structure Rcv where
  asid : Nat
  inc : Nat
  journaled : Bool
  last : Nat
  gen : Nat
  cur : Nat
  next : Nat
  mapc : List Nat
  mapn : List Nat
  tadopt : Option Nat
  shn : Bool
  unr : Bool
  /-- Held releases, the head first, with the time the head was held. -/
  held : List Rls
  heldAt : Nat
  lastShort : Nat
deriving DecidableEq, Repr

structure Chan where
  snd : Tab Nat Snd
  /-- Keyed by 4,096 x sending package + channel. -/
  rcv : Tab Nat Rcv
  deps : List DepWait
  /-- Peers that sent HALT, with the time of the last one. -/
  halted : Tab Nat Nat
  /-- Timers stand still until: time already counted before a halt. -/
  lastHalt : Nat
deriving DecidableEq, Repr

/-! ### Link ports (R211 to R215) -/

/-- What a flit carries of one packet (R211): how many bytes, and whether the packet ends in it. -/
structure Piece where
  msg : Msg
  bytes : Nat
  last : Bool
deriving DecidableEq, Repr

/-- A flit (R211): the header's fields, its IV, and its payload. -/
structure Flit where
  seq : Nat
  ack : Nat
  credits : Nat
  slot : Bool
  marker : Bool
  replay : Bool
  iv : BitVec 96
  pkts : List Piece
deriving DecidableEq, Repr

structure Port where
  up : Bool
  enc : Bool
  slot : Bool
  nxv : Bool
  kev : Bool
  mism : Bool
  inReset : Bool
  retired : Bool
  peer : Nat
  peerPort : Nat
  train : Nat
  lkcnt : Nat
  repl : Nat
  drop : Nat
  auth : Nat
  detr : Nat
  egress : List Msg
  /-- Bytes of the first packet of the queue that flits have taken already (R211). -/
  part : Nat
  /-- Credits to return with the next flit (R211). -/
  credits : Nat
  /-- Flits sent and not acknowledged, the oldest first. -/
  replay : List Flit
  /-- Of them, how many the peer has still to receive (a go-back restarts here). -/
  unsent : Nat
  txSeq : Nat
  rxSeq : Nat
  fails : Nat
  wantReplay : Bool
  switching : Bool
  /-- A switch was requested while one is in progress, and waits for it (R213). -/
  kreq : Bool
  oldSlot : Bool
  ivCount : Nat
  rxSlot : Bool
deriving DecidableEq, Repr

/-! ### Contexts (R143, R155, R192, R231, R243, R272 to R276, R290) -/

structure Bound where
  base : Nat
  limit : Nat
  rd : Bool
  wr : Bool
  ex : Bool
  at_ : Bool
  space : Nat
  v : Bool
deriving DecidableEq, Repr

structure Place where
  v : Bool
  interleaved : Bool
  stack : Nat
  start : Nat
  stop : Nat
deriving DecidableEq, Repr

/-- A logical name's three words (R271). -/
structure Name3 where
  n0 : Word
  n1 : Word
  n2 : Word
deriving DecidableEq, Repr

structure StopRec where
  name : Name3
  cause : BitVec 8
  pc : Addr
  lanes : Mask
deriving DecidableEq, Repr

structure Ctx where
  fn : Nat
  inc : Nat
  bounds : Tab Nat Bound
  places : Tab Nat Place
  root : Nat
  schedKiB : Nat
  save : Nat
  pool : Nat
  poolKiB : Nat
  trapPc : DWord
  trapEn : Word
  menc : Bool
  pkgs : BitVec 16
  scopes : Tab Nat (BitVec 16 × BitVec 256)
  weight : Nat
  dThr : Nat
  tThr : Nat
  error : Bool
  killed : Bool
  /-- Dispatch is stopped by a debugger's halt of extent context, since when (R277, R281). -/
  haltedSince : Option Nat
  /-- Scheduler-area bytes in use, by what uses them (R55): (tag, bytes). -/
  sched : Tab Nat Nat
  parkedKiB : Nat
  lastService : Nat
  /-- Breakpoints and watchpoints as the registers hold them (R274, R276), by word offset from 0x8100. -/
  bp : Tab Nat Word
  stops : List StopRec
deriving DecidableEq, Repr

/-! ### The command processor (R44 to R68, R233) -/

/-- A kernel descriptor (R53). -/
structure Desc where
  entry : DWord
  groups : Nat
  cluster : Nat
  acc : Nat
  copy : Bool
  matrix : Bool
  regs : Nat
  fault : Nat
  fair : Nat
  scratch : Nat
  dieres : Bool
  unchecked : Bool
  fused : Bool
  caps : Nat
  quotaKiB : Nat
deriving DecidableEq, Repr

/-- A DEPEND edge from a producer node (R58). -/
structure Edge where
  prod : Nat
  tile : Option (Nat × Nat × Nat × Nat × Int × Int)
deriving DecidableEq, Repr

inductive NodeKind where
  | launch | empty | copy
deriving DecidableEq, Repr

structure Node where
  kind : NodeKind
  lid : Nat
  nid : Nat
  asid : Nat
  inc : Nat
  q : Nat
  ord : Nat
  label : Word
  tag : Word
  report : DWord
  prio : Nat
  conc : Bool
  desc : Desc
  nx : Nat
  ny : Nat
  nz : Nat
  args : List Byte
  /-- Queue-order dependences (all earlier nodes, as ordinals below this), and graph edges. -/
  waitsFor : List Nat
  edges : List Edge
  /-- The launches, by `seq`, on which it depends through TILE edges (R55). -/
  tileOf : List Nat
  /-- Completed and started blocks and clusters. -/
  done : List Nat
  started : List Nat
  status : Option Nat
  cancelled : Bool
  /-- Writes of its dropped blocks that are still on their way: its report record waits for them (R208). -/
  drains : List Nat
  rsum : Nat
  rcnt : Nat
  graph : Nat
  phase : Nat
  job : Nat
  ccb : List Word
  die : Nat
  seq : Nat
deriving DecidableEq, Repr
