-- ==== Sys2Proof/Machine/Messages.lean ====
section
/-! DEFINITION. Machine/Messages.lean: coherence messages as they are delivered, the timers of requests, activations and
recalls, recreation, scrubbing (spec/08 R172 to R187, spec/11 R236, spec/12 R262 to R268), and uncached accesses and far
atomics at their homes (spec/07 R160, spec/09 R202, spec/10 R216, R217). -/

namespace Sys2Proof.Machine

/-- The message that is delivered, with its target. -/
def onMessage (f : Msg → State → State) (s : State) : Out :=
  match s.cur with
  | .message m => .next (f m s)
  | _ => .next s

/-- The die of a slice agent. -/
def sliceDie (n : Nat) : Nat := n / 32

/-- A stale request is dropped and counted; another is handled at its slice or its home (R236). -/
def requestAt (atSlice : Nat → Nat → Msg → State → State) (atHome : Msg → State → State) (m : Msg) (s : State) : State :=
  if s.stale m then s.cullet m.dst wCreq
  else match m.dst with
    | .slice p n => atSlice p (sliceDie n) m s
    | .ctrl p n => atHome m (s.checkTables p n)
    | _ => s

/-- A message at a controller meets the struck words of its tables (R262). -/
def State.atTables (s : State) (a : Agent) : State :=
  match a with
  | .ctrl p n => s.checkTables p n
  | _ => s

/-! ### Transient requests (R173, R176) -/

def State.onRequest (write : Bool) (m : Msg) (s : State) : State :=
  match m.body with
  | .gets req _ | .getx req _ =>
    requestAt (fun p d m s => (s.checkL2 p d m.key).l2Request p d m req write)
      (fun m s => s.homeRequest m req write) m s
  | _ => s

def execGets (s : State) : Out := onMessage (State.onRequest false · ·) s
def execGetx (s : State) : Out := onMessage (State.onRequest true · ·) s

/-! ### Tokens (R174, R179, R186, R236) -/

/-- A stale TOK goes on to its home as it is; the redirecting slice counts it. The sender named none marks it. (log 50, DEDUCED) -/
def State.redirectTok (s : State) (p : Nat) (m : Msg) : State :=
  (s.cullet m.dst wCrdir).route p { m with src := .none, dst := homeAgent m.key m.pa, hops := 0 }

/-- A TOK whose check code fails is dropped by whoever receives it, and is as a lost one (R216). -/
def State.onTok (m : Msg) (s : State) : State :=
  match m.body with
  | .tok cnt own dirty ser data psn wr =>
    if !m.checkOk then s.cullet m.dst wDrop
    else match m.dst with
    | .slice p n =>
      if s.stale m then s.redirectTok p m else s.tokL2 p (sliceDie n) m cnt own dirty ser data psn wr
    | .ctrl p n =>
      let s0 := s.checkTables p n
      if m.src == .none then s0.tokHome m cnt own dirty ser data psn (s.preserving m.asid && dirty)
      else if s.stale m then (s0.cullet m.dst wCrdir).tokHome m cnt own dirty ser data psn (s.preserving m.asid && dirty)
      else s0.tokHome m cnt own dirty ser data psn true
    | _ => s
  | _ => s

def execTok (s : State) : Out := onMessage State.onTok s

/-- ABSORB_BUFFER_DRAIN: the oldest waiting message is taken in, where the table has room or needs no entry (R171). -/
def State.drainAbsorb (s : State) (p c : Nat) : State :=
  match ((s.pkg p).ctrl c).absorb with
  | [] => s
  | a :: rest => match a.msg.body with
    | .tok cnt own dirty ser data psn _ =>
      (s.updCtrl p c (fun t => { t with absorb := rest })).tokHome a.msg cnt own dirty ser data psn a.write
    | _ => s.updCtrl p c (fun t => { t with absorb := rest })

def execAbsorbBufferDrain (p c : Nat) (s : State) : Out := .next (s.drainAbsorb p c)

/-- EVICTION (R169). -/
def execEviction (p d : Nat) (k : SectorKey) (s : State) : Out := .next ((s.checkL2 p d k).evict p d k)

/-! ### Timeouts of a requester (R176) -/

def State.dropPend (s : State) (p id : Nat) : State := s.updPkg p (fun k => { k with pends := k.pends.filter (fun x => x.acc.id != id) })

/-- An access that is to be made again, as a resolved entry of the operand log. -/
def State.logAgain (s : State) (l : Loc) (write : Bool) (a : Acc) : State :=
  let id := s.takeId l.p
  let e : OLog := { id := id.1, asid := l.asid, gid := l.g, core := l.core, kind := .notPresent, page := a.va / 65536, write := write,
                    accs := [{ a with replayed := true }], waiting := false }
  id.2.updPkg l.p (fun k => { k with olog := k.olog ++ [e] })

/-- The access of a log entry that a FENCE after it waits for keeps the later ones waiting as an acquire does (R342). -/
def Pend.logged (q : Pend) : Acc :=
  match q.fenced with
  | some sc => { q.acc with acq := true, scope := if q.acc.acq then max q.acc.scope sc else sc }
  | none => q.acc

/-- An access in flight names the frame that its address has now: one that was unmapped or moved since reaches no frame by its
old number (R159). One that finds no page enters the operand log (R161); one to a page that is no longer, or now, uncached is
made again. (log 103, DEDUCED) -/
def State.retarget (s : State) (p : Nat) (q : Pend) : State :=
  let r := s.translate p q.key.asid q.acc.va (q.write || (match q.acc.op with | .load .. | .fetch => false | _ => true))
  let put := fun (pa : Nat) => r.2.updPkg p (fun k => { k with pends := k.pends.map (fun x => if x.acc.id == q.acc.id then { x with pa := pa } else x) })
  match s.loc p q.acc.gid with
  | none => match r.1 with
    | .frame _ lin _ _ => put (lin / 64 * 64)
    | _ => s
  | some l =>
    let out := r.2.dropPend p q.acc.id
    match r.1 with
    | .frame h lin _ nc => if s.atHome p h nc == q.txn.isSome then put (lin / 64 * 64) else out.logAgain l q.write q.logged
    | .host _ a => if q.txn.isSome then put a else out.logAgain l q.write q.logged
    | .fault k => out.logFaults l q.write [(q.logged, pageFaultKind q.acc.priv k)]
    | .misplaced => out.defer p q.acc 0x0F
    | .poisoned => out.defer p q.acc 0x07

/-- The accesses that wait for a sector's tokens at a die. -/
def Pkg.waitingAt (k : Pkg) (d : Nat) (key : SectorKey) : List Pend := k.pends.filter (fun q => q.die == d && q.key == key && q.txn.isNone)

/-- A step of a request that has lasted its cycles. -/
def State.reqTimeout (s : State) (p d : Nat) (key : SectorKey) (step cycles next : Nat) (go : State → Req → State) : State :=
  match tget ((s.pkg p).die d).reqs key with
  | none => s
  | some r =>
    if r.step = step && decide (r.since + cycles ≤ (s.pkg p).arith) && r.act.isNone then
      let mine := (s.pkg p).waitingAt d key
      let s1 := mine.foldl (fun s q => s.retarget p q) s
      if !mine.isEmpty && ((s1.pkg p).waitingAt d key).isEmpty then s1.updDie p d (fun x => { x with reqs := tdel x.reqs key })
      else
        let pa := match (s1.translate p key.asid (keyVa key) false).1 with | .frame _ lin _ _ => lin / 64 * 64 | _ => r.pa
        let r' : Req := { r with step := next, since := (s.pkg p).arith, pa := pa }
        go (s1.updDie p d (fun x => { x with reqs := tset x.reqs key r' })) r'
    else s

def execGetsTimeout (p d : Nat) (k : SectorKey) (s : State) : Out :=
  .next (s.reqTimeout p d k 1 2048 2 (fun s r => s.broadcastReq p d k r))
def execBroadcastTimeout (p d : Nat) (k : SectorKey) (s : State) : Out :=
  .next (s.reqTimeout p d k 2 8192 3 (fun s r => s.sendPreq p d k r))
def execPreqRepeat (p d : Nat) (k : SectorKey) (s : State) : Out :=
  .next (s.reqTimeout p d k 3 32768 3 (fun s r => s.sendPreq p d k r))

/-! ### Persistent requests (R177, R178) -/

def State.onPreq (m : Msg) (s : State) : State :=
  match m.body with
  | .preq req write =>
    requestAt (fun _ _ _ s => s) (fun m s =>
      let f := s.sameFrame m.key m.pa
      if f.1 then f.2.queuePreq m.key m.pa { req := req, write := write, inc := m.inc, scope := m.scope } else f.2) m s
  | _ => s

def execPreq (s : State) : Out := onMessage State.onPreq s

/-- PACT at a die: an activation of its own is refreshed, or given back when nothing waits for it; another requester's
is kept as a lease. An older activation than the one in force is ignored. (log 50, DEDUCED) -/
def State.pactAt (req : Requester) (write : Bool) (act p d : Nat) (m : Msg) (s : State) : State :=
  let key := m.key
  let x := (s.pkg p).die d
  if (match tget x.leases key with | some l => decide (act < l.act) | none => false) then s
  else if req == selfReq p d key then
    let s1 := s.updDie p d (fun x => { x with leases := tdel x.leases key })
    match tget x.reqs key with
    | some r =>
      if write || !r.write then
        let s2 := s1.updDie p d (fun x => { x with reqs := tset x.reqs key { r with act := some act } })
        (s2.sendPreq p d key r).serve p d key
      else (s1.send (sliceAgent p d key) m.src m.asid m.inc key m.pa (.pdeact req act)).serve p d key
    | none => s1.send (sliceAgent p d key) m.src m.asid m.inc key m.pa (.pdeact req act)
  else
    let l : Lease := { act := act, req := req, write := write, since := (s.pkg p).arith, inc := m.inc }
    ((s.checkL2 p d key).updDie p d (fun x => { x with leases := tset x.leases key l })).leaseDirect p d key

→ **EXERCISE PROMPT**
Give back exactly the lines of the listing above that run from the line with "let x := (s.pkg p).die d" to the line with "(s2.sendPreq p d key r).serve p d key", inclusive.

→ **RESULT OF THIS EXERCISE**
  let x := (s.pkg p).die d
  if (match tget x.leases key with | some l => decide (act < l.act) | none => false) then s
  else if req == selfReq p d key then
    let s1 := s.updDie p d (fun x => { x with leases := tdel x.leases key })
    match tget x.reqs key with
    | some r =>
      if write || !r.write then
        let s2 := s1.updDie p d (fun x => { x with reqs := tset x.reqs key { r with act := some act } })
        (s2.sendPreq p d key r).serve p d key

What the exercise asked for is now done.